(Stored data)
|---|

-- ==== Sys2Proof/Machine/VectorOps.lean ====
section
/-! DEFINITION. The descriptors of the vector unit: CONVERT (R159), VECTOR (R160, R175 to R187) and OPT_UPDATE (R161, R186, R364), the update
channel (R363), and the completion of the vector and move units (R169). -/

namespace Sys2Proof.Machine

/-! ## CONVERT -/

/-- Row r, block b of a scale tensor (R156), or 0 for the unit scale. -/
def State.scaleByte (s : State) (c a r b : Nat) : Int :=
  if a < tsSize then byteToInt (s.tsNat c (a + b / 8 * 2048 + 8 * r + b % 8) 1) else 0

/-- The value of a source element of CONVERT. -/
def State.srcVal (s : State) (c d r k code : Nat) : Val :=
  if fld d 30 1 = 0 then Kb8.lin (BitVec.ofNat 8 code) (s.scaleByte c (fld d 16 4) r (k / 32)) else fmtVal (fld d 30 1) code

/-- One row of CONVERT subops 0x00 and 0x01: its codes, the scales of its blocks, and the occurrences. -/
def State.convRow (s : State) (c d r : Nat) : List (Nat × Nat) × List Int :=
  let f := fld d 30 1
  let g := fld d 31 1
  let w := fmtWidth f
  let cols := fld d 24 4
  let codes := s.tsCodes c (fld d 8 4 + r * fld d 32 4 * w) w cols
  let vals := (codes.zip (List.range cols)).map (fun p => s.srcVal c d r p.2 p.1)
  let scales : List Int :=
    if g ≠ 0 then []
    else if dSub d = 0 then (blocks32 (ceilDiv cols 32) vals).map blockScale
    else (List.range (ceilDiv cols 32)).map (fun b => s.scaleByte c (fld d 20 4) r b)
  let out := ((codes.zip vals).zip (List.range cols)).map (fun p =>
    let code := p.1.1
    let v := p.1.2
    let k := p.2
    if g = 0 then toKb8 f code v (scales.getD (k / 32) 0)
    else if f = 0 ∧ g = 1 then
      let q := kb8ToKb16 (BitVec.ofNat 8 code) (s.scaleByte c (fld d 16 4) r (k / 32)) (dMode d)
      (q.1.toNat, occIn v ||| occOvf q.2 ||| occOf q.1.lin)
    else
      let q := fmtEncode g (dMode d) v
      (q.1, occIn v ||| q.2))
  (out, scales)

/-- The occurrences of rows of elements, numbered r × cols + k. -/
def rowsOcc (cols : Nat) (rows : List (Nat × List Nat)) : Map Nat :=
  rows.foldl (fun m r => (r.2.zip (List.range r.2.length)).foldl (fun m p => occAdd m (r.1 * cols + p.2) p.1) m) []

/-- The flag words as writes, and their bits [5:0] ORed (R187, R171). -/
def flagEffs (addr : Nat) (occ : Map Nat) (elements w : Nat) : List Eff × Nat :=
  let ws := flagWords occ elements w
  (if addr = tsNone then [] else [.ts addr (codeBytes 8 ws)], flagsOr ws)

/-- CONVERT subops 0x00 and 0x01 (R159). -/
def State.convert (s : State) (c d : Nat) : List Eff × Nat :=
  let rows := fld d 28 2
  let cols := fld d 24 4
  let w := fmtWidth (fld d 31 1)
  let rs := (List.range rows).map (fun r => (r, s.convRow c d r))
  let effs := rs.flatMap (fun p =>
    (Eff.ts (fld d 12 4 + p.1 * fld d 32 4 * w) (codeBytes w (p.2.1.map (fun e => e.1))))
      :: (if fld d 31 1 = 0 ∧ dSub d = 0 then
            (List.range (chunksOf cols)).map (fun k =>
              Eff.ts (fld d 20 4 + k * 2048 + 8 * p.1) (((p.2.2.drop (8 * k)).take 8).map (fun b => BitVec.ofNat 8 (intToByte b))))
          else []))
  let fl := flagEffs (fld d 36 4) (rowsOcc cols (rs.map (fun p => (p.1, p.2.1.map (fun e => e.2))))) (rows * cols) w
  (effs ++ fl.1, fl.2)

/-- CONVERT subops 0x02 and 0x03: the split into pieces (R159, R60). -/
def State.splitConv (s : State) (c d : Nat) : List Eff × Nat :=
  let rows := fld d 28 2
  let cols := fld d 24 4
  let p := dSub d
  let rs := (List.range rows).map (fun r =>
    (r, (s.tsCodes c (fld d 8 4 + r * fld d 32 4 * 4) 4 cols).map (fun x => splitPieces (fmtVal 6 x) (dMode d))))
  let effs := rs.flatMap (fun q => (List.range (chunksOf cols)).flatMap (fun ch => (List.range p).map (fun i =>
    let codes := (List.range 256).map (fun k =>
      match q.2[256 * ch + k]? with
      | some e => (e.1.getD i 0x4000#16).toNat
      | none => 0x4000)
    Eff.ts (fld d 12 4 + (ch * p + i) * fld d 40 4 + 512 * q.1) (codeBytes 2 codes))))
  let fl := flagEffs (fld d 36 4) (rowsOcc cols (rs.map (fun q => (q.1, q.2.map (fun e => e.2))))) (rows * cols) 2
  (effs ++ fl.1, fl.2)

/-! ## VECTOR -/

/-- A VECTOR input element as binary32 (R176). -/
def vecIn (f : Nat) (mode : Mode) (code : Nat) : F32 :=
  if f = 1 then BitVec.ofNat 32 (Fmt.single.encode mode (Kb16.lin (BitVec.ofNat 16 code))).1 else BitVec.ofNat 32 code

/-- The input occurrences of operands. -/
def inOcc (xs : List F32) : Nat := xs.foldl (fun o x => o ||| occIn x.val) 0

/-- The occurrence of an element with the given inputs and result (R187). -/
def resOcc (ins : Nat) (y : F32) : Nat :=
  ins ||| occOf y.val ||| (if y.val.special && ins == 0 then occAcc else 0)

/-- A result element as its code, with the conversion's occurrences (R176, R187). -/
def vecOut (f : Nat) (mode : Mode) (y : F32) : Nat × Nat :=
  if f = 1 then
    let r := kb16From y.val mode
    (r.1.toNat, occOvf r.2 ||| occOf r.1.lin)
  else (y.toNat, 0)

/-- Elementwise subops on binary32. -/
def vecElem (sb : Nat) (p0 a b c : F32) : F32 :=
  match sb with
  | 0x00 => F32.add a b
  | 0x01 => F32.sub a b
  | 0x02 => F32.mul a b
  | 0x03 => F32.fma a b c
  | 0x04 => F32.fma a p0 b
  | 0x05 => F32.max a b
  | 0x06 => F32.min a b
  | 0x08 => a.exp
  | 0x09 => a.log
  | 0x0A => a.rcp
  | 0x0B => a.rsqrt
  | 0x0C => a.sqrt
  | 0x0D => a.sigmoid
  | 0x0E => a.gelu
  | _ => a.silu

/-- The operands an elementwise subop reads. -/
def vecOperands (sb : Nat) (p0 a b c : F32) : List F32 :=
  if sb = 3 then [a, b, c] else if sb = 4 then [a, p0, b] else if sb < 8 then [a, b] else [a]

/-- One row of a VECTOR op: results with the input occurrences of each (R183 to R185, R189). -/
def vecRow (sb cols : Nat) (p0 p1 : F32) (p0raw : Nat) (draw : Nat → Nat) (as bs cs : List F32) : List (F32 × Nat) :=
  if sb = 0x10 then (softmaxRow as).map (fun y => (y, inOcc as))
  else if sb = 0x11 then
    ((layerNormRow as bs cs p0).zip (bs.zip cs)).map (fun p => (p.1, inOcc as ||| inOcc [p0, p.2.1, p.2.2]))
  else if sb = 0x12 then ((rmsNormRow as bs p0).zip bs).map (fun p => (p.1, inOcc as ||| inOcc [p0, p.2]))
  else if sb = 0x13 then [(rowSum as, inOcc as)]
  else if sb = 0x14 then [(rowMax as, inOcc as)]
  else if sb = 0x18 then (List.range cols).map (fun k => (uniformDraw (draw k), 0))
  else if sb = 0x19 then
    (as.zip (List.range cols)).map (fun p => if draw p.2 < p0raw then (F32.mul p.1 p1, inOcc [p.1, p1]) else (F32.zero, 0))
  else
    (List.range cols).map (fun k =>
      let a := as.getD k F32.zero
      let b := bs.getD k F32.zero
      let c := cs.getD k F32.zero
      (vecElem sb p0 a b c, inOcc (vecOperands sb p0 a b c)))

/-- One row in the log domain (R176): multiply, reciprocal, sqrt. -/
def logRow (sb : Nat) (mode : Mode) (as bs : List Nat) : List (Nat × Nat) :=
  (as.zip (List.range as.length)).map (fun p =>
    let a : Kb16 := BitVec.ofNat 16 p.1
    let r := if sb = 2 then kb16Mul a (BitVec.ofNat 16 (bs.getD p.2 0)) mode else if sb = 10 then kb16Rcp a mode else kb16Sqrt a mode
    (r.1.toNat, r.2))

|---|

▶ Instructions for the task
From the data above, output only the lines between the line containing "let q := kb8ToKb16" and the line containing "let effs := rs.flatMap (fun p =>", inclusive, exactly as written.

▶ Expected answer
      let q := kb8ToKb16 (BitVec.ofNat 8 code) (s.scaleByte c (fld d 16 4) r (k / 32)) (dMode d)
      (q.1.toNat, occIn v ||| occOvf q.2 ||| occOf q.1.lin)
    else
      let q := fmtEncode g (dMode d) v
      (q.1, occIn v ||| q.2))
  (out, scales)

/-- The occurrences of rows of elements, numbered r × cols + k. -/
def rowsOcc (cols : Nat) (rows : List (Nat × List Nat)) : Map Nat :=
  rows.foldl (fun m r => (r.2.zip (List.range r.2.length)).foldl (fun m p => occAdd m (r.1 * cols + p.2) p.1) m) []

/-- The flag words as writes, and their bits [5:0] ORed (R187, R171). -/
def flagEffs (addr : Nat) (occ : Map Nat) (elements w : Nat) : List Eff × Nat :=
  let ws := flagWords occ elements w
  (if addr = tsNone then [] else [.ts addr (codeBytes 8 ws)], flagsOr ws)

/-- CONVERT subops 0x00 and 0x01 (R159). -/
def State.convert (s : State) (c d : Nat) : List Eff × Nat :=
  let rows := fld d 28 2
  let cols := fld d 24 4
  let w := fmtWidth (fld d 31 1)
  let rs := (List.range rows).map (fun r => (r, s.convRow c d r))
  let effs := rs.flatMap (fun p =>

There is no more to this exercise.